**Task prompt:** Given the material below, return only the lines starting at the line with "theorem OptForm.none : OptForm" and ending at the line with "(Wrote.bad va).MemForm := trivial", exactly as they appear.

**Material provided:**
────────────────────────────────────────

theorem State.MemForm.ite {c : Prop} [Decidable c] (hs : s.MemForm) (ht : t.MemForm) : (if c then s else t).MemForm := by
  split
  · exact hs
  · exact ht

/-- A function that is run only on a condition. -/
theorem State.MemForm.when {c : Prop} [Decidable c] (hs : s.MemForm) (ht : s.MemForm → t.MemForm) :
    (if c then t else s).MemForm := .ite (ht hs) hs

theorem State.MemForm.unless {c : Prop} [Decidable c] (hs : s.MemForm) (ht : s.MemForm → t.MemForm) :
    (if c then s else t).MemForm := .ite hs (ht hs)

/-- An update of any fields but `mem` keeps the form of memory. -/
theorem State.MemForm.upd {s : State} {
    clock due runq fused turn gk pt fresh nextId gangs teams cohorts queues mx tags log vclock copies publs fetches
    sagger dies cores boot engFaults spills aper pcieOut fns cmds hostOut away moving plim pnow thr hot kfail ways
    badFrames inbound parked modn psn net pseen rto posts groups slotted sent qdt meshq quads}
    (h : s.MemForm) :
    State.MemForm {
      clock, due, runq, fused, turn, gk, pt, fresh, nextId, gangs, teams, cohorts, queues, mx, mem := s.mem, tags,
      log, vclock, copies, publs, fetches, sagger, dies, cores, boot, engFaults, spills, aper, pcieOut, fns, cmds,
      hostOut, away, moving, plim, pnow, thr, hot, kfail, ways, badFrames, inbound, parked, modn, psn, net, pseen,
      rto, posts, groups, slotted, sent, qdt, meshq, quads } := h

/-- A loop keeps the form of memory where each round does. -/
theorem State.MemForm.foldl {f : State → α → State} {l : List α} (hs : s.MemForm)
    (hf : ∀ t a, t.MemForm → (f t a).MemForm) :
    (l.foldl f s).MemForm := by
  induction l generalizing s with
  | nil => exact hs
  | cons a r ih => exact ih (hf s a hs)

/-- The same for a loop that carries more than the state. -/
theorem State.MemForm.foldl_with {f : β → α → β} {st : β → State} {l : List α} {b : β} (hb : (st b).MemForm)
    (hf : ∀ b a, (st b).MemForm → (st (f b a)).MemForm) : (st (l.foldl f b)).MemForm := by
  induction l generalizing b with
  | nil => exact hb
  | cons a r ih => exact ih (hf b a hb)

theorem State.MemForm.foldl_snd {f : β × State → α → β × State} {l : List α} {b : β × State} (hb : b.2.MemForm)
    (hf : ∀ b a, b.2.MemForm → (f b a).2.MemForm) : (l.foldl f b).2.MemForm := .foldl_with (st := Prod.snd) hb hf

theorem State.MemForm.of_snd {p : α × State} {a : α} (e : p = (a, s)) (h : p.2.MemForm) : s.MemForm := by
  rw [e] at h
  exact h

theorem State.MemForm.of_fst {p : State × α} {a : α} (e : p = (s, a)) (h : p.1.MemForm) : s.MemForm := by
  rw [e] at h
  exact h

theorem OptForm.of_eq {o : Option State} (e : o = some s) (h : OptForm o) : s.MemForm := h s e

theorem OptForm.of_eq_pair {o : Option (α × State)} {a : α} (e : o = some (a, s)) (h : OptForm (o.map (·.2))) : s.MemForm :=
  h s (by rw [e]; rfl)

theorem OptForm.none : OptForm none := fun _ e => nomatch e

theorem OptForm.some (h : s.MemForm) : OptForm (some s) := fun _ e => Option.some.inj e ▸ h

theorem OptForm.ite {c : Prop} [Decidable c] {o p : Option State} (ho : OptForm o) (hp : OptForm p) :
    OptForm (if c then o else p) := by
  split
  · exact ho
  · exact hp

/-- What a function that keeps the form makes of a state that may be there. -/
theorem OptForm.map {o : Option α} {f : α → State} (h : ∀ a, o = Option.some a → (f a).MemForm) : OptForm (o.map f) := by
  intro t e
  obtain ⟨a, ha, rfl⟩ := Option.map_eq_some_iff.1 e
  exact h a ha

theorem State.MemForm.getD_snd {o : Option (α × State)} {a : α} (ho : OptForm (o.map (·.2))) (hs : s.MemForm) :
    (o.getD (a, s)).2.MemForm := by
  cases o with
  | none => exact hs
  | some p => exact ho p.2 rfl

theorem Res.MemForm.next (h : s.MemForm) : Res.MemForm (.next s) := fun _ e => Host.Outcome.next.inj e ▸ h

theorem Plan.MemForm.of_eq {p q : Plan} (e : p = q) (h : p.MemForm) : q.MemForm := e ▸ h

theorem Plan.MemForm.stop (h : s.MemForm) : (Plan.stop s).MemForm := h

theorem Plan.MemForm.go {l : List Acc} (h : s.MemForm) : (Plan.go s l).MemForm := h

theorem Wrote.MemForm.of_eq {p q : Wrote} (e : p = q) (h : p.MemForm) : q.MemForm := e ▸ h

theorem Wrote.MemForm.ok (h : s.MemForm) : (Wrote.ok s).MemForm := h

theorem Wrote.MemForm.absent {va : VAddr} : (Wrote.absent va).MemForm := trivial

theorem Wrote.MemForm.bad {va : VAddr} : (Wrote.bad va).MemForm := trivial

theorem Wrote.MemForm.locked : Wrote.locked.MemForm := trivial

theorem Gathered.MemForm.of_eq {p q : Gathered} (e : p = q) (h : p.MemForm) : q.MemForm := e ▸ h

theorem Gathered.MemForm.ok {l : List (Nat × List Byte)} (h : s.MemForm) : (Gathered.ok l s).MemForm := h

theorem Gathered.MemForm.wait (h : s.MemForm) : (Gathered.wait s).MemForm := h

theorem Gathered.MemForm.absent {va : VAddr} : (Gathered.absent va).MemForm := trivial

theorem Gathered.MemForm.bad {va : VAddr} : (Gathered.bad va).MemForm := trivial

theorem MxEnd.MemForm.of_eq {p q : MxEnd} (e : p = q) (h : p.MemForm) : q.MemForm := e ▸ h

theorem MxEnd.MemForm.ok {m : Mx} {fl : DWord} (h : s.MemForm) : (MxEnd.ok s m fl).MemForm := h

theorem MxEnd.MemForm.bad {va : VAddr} (h : s.MemForm) : (MxEnd.bad s va).MemForm := h

theorem MxEnd.MemForm.wait (h : s.MemForm) : (MxEnd.wait s).MemForm := h

theorem MxEnd.MemForm.absent {va : VAddr} {acc : Nat} : (MxEnd.absent va acc).MemForm := trivial

end Rules

/-! ## What the memory operations do to the form -/

section Functions

variable {s : State}

theorem State.MemForm.fold (h : s.MemForm) : s.fold.MemForm := State.fold_memWf h

theorem State.MemForm.store {d : Nat} {b : List (Nat × Byte)} {ts : List Tag} (h : s.MemForm) :
    (s.store d b ts).2.MemForm :=
  State.store_memWf d b ts h

theorem State.MemForm.force {c : List Nat} (h : s.MemForm) : (s.force c).MemForm := State.force_memWf c h

theorem State.MemForm.writeNow {d : Nat} {b : List (Nat × Byte)} {ts : List Tag} (h : s.MemForm) :
    (s.writeNow d b ts).MemForm :=
  State.writeNow_memWf d b ts h

theorem State.MemForm.vaWrite {x : Xl} {va n v : Nat} (h : s.MemForm) : (s.vaWrite x va n v).MemForm :=
  State.vaWrite_memWf x va n v h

────────────────────────────────────────

**Reply to the exercise:**
theorem OptForm.none : OptForm none := fun _ e => nomatch e

theorem OptForm.some (h : s.MemForm) : OptForm (some s) := fun _ e => Option.some.inj e ▸ h

theorem OptForm.ite {c : Prop} [Decidable c] {o p : Option State} (ho : OptForm o) (hp : OptForm p) :
    OptForm (if c then o else p) := by
  split
  · exact ho
  · exact hp

/-- What a function that keeps the form makes of a state that may be there. -/
theorem OptForm.map {o : Option α} {f : α → State} (h : ∀ a, o = Option.some a → (f a).MemForm) : OptForm (o.map f) := by
  intro t e
  obtain ⟨a, ha, rfl⟩ := Option.map_eq_some_iff.1 e
  exact h a ha

theorem State.MemForm.getD_snd {o : Option (α × State)} {a : α} (ho : OptForm (o.map (·.2))) (hs : s.MemForm) :
    (o.getD (a, s)).2.MemForm := by
  cases o with
  | none => exact hs
  | some p => exact ho p.2 rfl

theorem Res.MemForm.next (h : s.MemForm) : Res.MemForm (.next s) := fun _ e => Host.Outcome.next.inj e ▸ h

theorem Plan.MemForm.of_eq {p q : Plan} (e : p = q) (h : p.MemForm) : q.MemForm := e ▸ h

theorem Plan.MemForm.stop (h : s.MemForm) : (Plan.stop s).MemForm := h

theorem Plan.MemForm.go {l : List Acc} (h : s.MemForm) : (Plan.go s l).MemForm := h

theorem Wrote.MemForm.of_eq {p q : Wrote} (e : p = q) (h : p.MemForm) : q.MemForm := e ▸ h

theorem Wrote.MemForm.ok (h : s.MemForm) : (Wrote.ok s).MemForm := h

theorem Wrote.MemForm.absent {va : VAddr} : (Wrote.absent va).MemForm := trivial

theorem Wrote.MemForm.bad {va : VAddr} : (Wrote.bad va).MemForm := trivial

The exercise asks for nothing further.